March 24, 2021

Payment for duplicate invoices is a big problem for any business and it results in huge financial losses for the organizations. Detection of such duplicate entries from a large number of invoices requires manual efforts and is usually very tedious and. On an average, around 0.1% to 0.05% of invoices are paid as duplicate payments; which surmounts to a huge loss when aggregated for a year or more. Duplicate invoice entry happens for the following reasons:

  • Same invoices being sent more than once for processing due to delayed payment.

  • Same invoices arriving with minute changes due to inappropriate pattern recognition by OCR, for instance, an 'O' is replaced by a '0' or 'I' is replaced by a pipe (|).

  • Unintentional data-entry mistakes made while entering hundreds of invoices per day.

  • Payments from multiple source documents; for example, same invoice is submitted in both PO and non-PO formats for faster processing.

  • Fraudulent activities such as trying to claim reimbursements multiple times.

Most of the organizations still depend on manual efforts to identify duplicate invoices and stop financial leakage.

Can we automate the detection of such Invoices? The answer is yes. We can achieve it with the help of machine learning (ML).

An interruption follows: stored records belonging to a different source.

-- ==== Sys2Proof/Machine/State.lean ====
section
/-! DEFINITION. The machine's state as plain data (10_state.md, R20 to R43), the reasons a step can stop
(R260, R261), and the state right after load and reset. -/

namespace Sys2Proof.Machine

/-- One of the byte stores (`stack`, `wram`, `cram`, `prg`, `chr`, `oam`, `vram`, `pal`): the listed cells
by index, strictly rising, none equal to `Config.unlisted`, which is what every other cell reads as. -/
abbrev Memory := List Host.Cell

/-- The direction of an access, part of a fault's info (R261). -/
inductive Dir where
  | read | write
  deriving DecidableEq, Repr

/-- The space a read-only violation happened in (R261). -/
inductive Space where
  | bus | peripheral | video
  deriving DecidableEq, Repr

/-- The fault kinds with their info: the complete list of R261.  Every one is the spec's own and ends the
run (R260), so stopping there is safe. -/
inductive Fault where
  /-- Raised by `loadFile`: header bytes 0 to 3 are not the magic sequence (R293). Safe. -/
  | badMagic
  /-- Raised by `loadFile`: the mapper number is not the direct-mapped one (R293). Safe. -/
  | unsupportedMapper (number : Byte)
  /-- Raised by `fetch`: the opcode byte `op`, fetched from `addr`, is not implemented (R108). Safe. -/
  | unimplementedOpcode (op : Byte) (addr : Word)
  /-- Raised by `busRead` and `busWrite`: the address is in 0x4019 to 0x5FFF (R57). Safe. -/
  | unmappedAddress (addr : Word) (dir : Dir)
  /-- Raised by `busWrite` and `periphWrite`: a write to ROM (R56), to peripheral index 2 (R75), or
  through index 7 to graphics memory (R83). Safe. -/
  | readOnlyViolation (space : Space) (addr : Word)
  /-- Raised by `periphRead`: a read of a write-only index (R71).  Both directions, for an index that does
  not exist (R84), which the bus never produces. Safe. -/
  | unsupportedRegisterAccess (index : Nat) (dir : Dir)
  /-- Raised by `videoRead` and `videoWrite`: `vaddr` is outside the three ranges, or in graphics memory
  at or beyond `CHR_LEN` (R82, R83). Safe. -/
  | unmappedVideoAddress (va : Word) (dir : Dir)
  deriving DecidableEq, Repr

/-- The reasons for having no meaning.  No instruction is refused. -/
inductive Refusal where
  /-- An instruction without a meaning; raised by nothing, every instruction has one. Safe. -/
  | notModelled (mnemonic : String)
  /-- Raised by `load`: program or graphics bytes of another length than R294 admits, which a model refuses
  at load. Safe. -/
  | cartridgeSize (prgLength chrLength : Nat)
  /-- Raised by `loadFile`: the file ends before the bytes its header promises (log entry 9). Safe. -/
  | cartridgeTruncated
  deriving DecidableEq, Repr

/-- The run status `halted` (R43). -/
inductive RunStatus where
  | running
  | faulted (f : Fault)
  deriving DecidableEq, Repr

/-- The admitted values of `PRG_LEN` (R8, R294). -/
inductive PrgSize where
  | kib16 | kib32
  deriving DecidableEq, Repr

/-- `PRG_LEN`. -/
def PrgSize.bytes : PrgSize → Nat
  | .kib16 => 16384
  | .kib32 => 32768

/-- The admitted values of `CHR_LEN` (R8, R294). -/
inductive ChrSize where
  | none | kib8
  deriving DecidableEq, Repr

/-- `CHR_LEN`. -/
def ChrSize.bytes : ChrSize → Nat
  | .none => 0
  | .kib8 => 8192

/-- All the state the spec gives the machine (10_state.md), and `statusIn`, the model's own input list. -/
structure State where
  /-- Accumulator (R20). -/
  a : Byte
  /-- Index register X (R21). -/
  x : Byte
  /-- Index register Y (R22). -/
  y : Byte
  /-- Stack pointer (R26). -/
  sp : Byte
  /-- Status register (R24). -/
  p : Byte
  /-- Program counter (R23). -/
  pc : Word
  /-- The CPU's private stack array (R27). -/
  stack : Memory
  /-- Work memory (R28). -/
  wram : Memory
  /-- Cartridge RAM (R29). -/
  cram : Memory
  /-- Program memory (R30). -/
  prg : Memory
  /-- `PRG_LEN` (R8, R30). -/
  prgSize : PrgSize
  /-- Graphics memory (R31). -/
  chr : Memory
  /-- `CHR_LEN` (R8, R31). -/
  chrSize : ChrSize
  /-- Peripheral index 0 (R32). -/
  ctrl : Byte
  /-- Peripheral index 1 (R33). -/
  mask : Byte
  /-- Peripheral index 2 (R34), driven by the host. -/
  status : Byte
  /-- OAM index (R35). -/
  oamAddr : Byte
  /-- Object Attribute Memory (R36). -/
  oam : Memory
  /-- Horizontal scroll (R37). -/
  scrollX : Byte
  /-- Vertical scroll (R37). -/
  scrollY : Byte
  /-- The video-address latch (R38). -/
  vaddr : Word
  /-- The write toggle `w` (R39): true when the next write of index 5 or 6 is a second write. -/
  w : Bool
  /-- Internal video memory (R40). -/
  vram : Memory
  /-- Palette memory (R41). -/
  pal : Memory
  /-- The run status (R43). -/
  halted : RunStatus
  /-- The parameter `STATUS_IN` (R8, R298): the values the host will give to `status`, one before each
  step.  The model's own field.  DESIGN CHOICE (log entry 4). -/
  statusIn : List Byte
  deriving DecidableEq, Repr

/-- What a meaning and a step answer. -/
abbrev Result := Host.Outcome State Fault Refusal

namespace State

/-- The machine right after load and reset, with no cartridge bytes placed (R291, R295).  The registers
are the spec's.  The memories list nothing (log entry 2) and the sizes are those of the spec's common start
state (log entry 3), both DESIGN CHOICE; `PC` is the word the reset vector then holds. -/
def reset : State where
  a := 0
  x := 0
  y := 0
  sp := 0
  p := 0
  pc := 0
  stack := []
  wram := []
  cram := []
  prg := []
  prgSize := .kib32
  chr := []
  chrSize := .kib8
  ctrl := 0
  mask := 0
  status := 0
  oamAddr := 0
  oam := []
  scrollX := 0
  scrollY := 0
  vaddr := 0
  w := false
  vram := []
  pal := []
  halted := .running
  statusIn := []

/-- `A <- v`. -/
def setA (s : State) (v : Byte) : State := { s with a := v }
/-- `X <- v`. -/
def setX (s : State) (v : Byte) : State := { s with x := v }
/-- `Y <- v`. -/
def setY (s : State) (v : Byte) : State := { s with y := v }
/-- `SP <- v`. -/
def setSp (s : State) (v : Byte) : State := { s with sp := v }
/-- `P <- v`. -/
def setP (s : State) (v : Byte) : State := { s with p := v }
/-- `PC <- v`. -/
def setPc (s : State) (v : Word) : State := { s with pc := v }
/-- The stack array replaced. -/
def setStack (s : State) (m : Memory) : State := { s with stack := m }
/-- Work memory replaced. -/
def setWram (s : State) (m : Memory) : State := { s with wram := m }
/-- Cartridge RAM replaced. -/
def setCram (s : State) (m : Memory) : State := { s with cram := m }
/-- Program memory replaced; no instruction does this (R30). -/
def setPrg (s : State) (m : Memory) : State := { s with prg := m }
/-- `ctrl <- v`. -/
def setCtrl (s : State) (v : Byte) : State := { s with ctrl := v }
/-- `mask <- v`. -/
def setMask (s : State) (v : Byte) : State := { s with mask := v }
/-- `status <- v`; only the host does this (R34, R298). -/
def setStatus (s : State) (v : Byte) : State := { s with status := v }
/-- `oam_addr <- v`. -/
def setOamAddr (s : State) (v : Byte) : State := { s with oamAddr := v }
/-- OAM replaced. -/
def setOam (s : State) (m : Memory) : State := { s with oam := m }
/-- `scroll_x <- v`. -/
def setScrollX (s : State) (v : Byte) : State := { s with scrollX := v }
/-- `scroll_y <- v`. -/
def setScrollY (s : State) (v : Byte) : State := { s with scrollY := v }
/-- `vaddr <- v`. -/
def setVaddr (s : State) (v : Word) : State := { s with vaddr := v }
/-- `w <- v`. -/
def setW (s : State) (v : Bool) : State := { s with w := v }
/-- Internal video memory replaced. -/
def setVram (s : State) (m : Memory) : State := { s with vram := m }
/-- Palette memory replaced. -/
def setPal (s : State) (m : Memory) : State := { s with pal := m }
/-- `halted <- r`. -/
def setHalted (s : State) (r : RunStatus) : State := { s with halted := r }
/-- The host's pending `status` values replaced. -/
def setStatusIn (s : State) (vs : List Byte) : State := { s with statusIn := vs }

end State

end Sys2Proof.Machine
end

There are several methodologies such as static rule-driven method or AI-driven Principle Component Analysis (PCA) approach to automate invoice detection. We will talk about PCA here.

PCA mechanism

Using PCA mechanism, we not only check for duplicates but also find the near-matched invoices. While the exactly matching invoices could be easily detected using database queries, the rules applied in this approach are static and only for a pre-decided set of fields. In the PCA approach, varied number of invoice attributes could be used, and the reduced dimensional space will be updated each time with change in the data. Thus, the PCA approach remains much more dynamic and robust.

Detecting duplicates

PCA is one of the most efficient ways for duplicate invoice detection as it takes a dataset with large number of features, converts it into an equivalent low dimensional data without loss of much information and variability. The compact output of PCA is then used to detect duplicate entities based on proximity matching.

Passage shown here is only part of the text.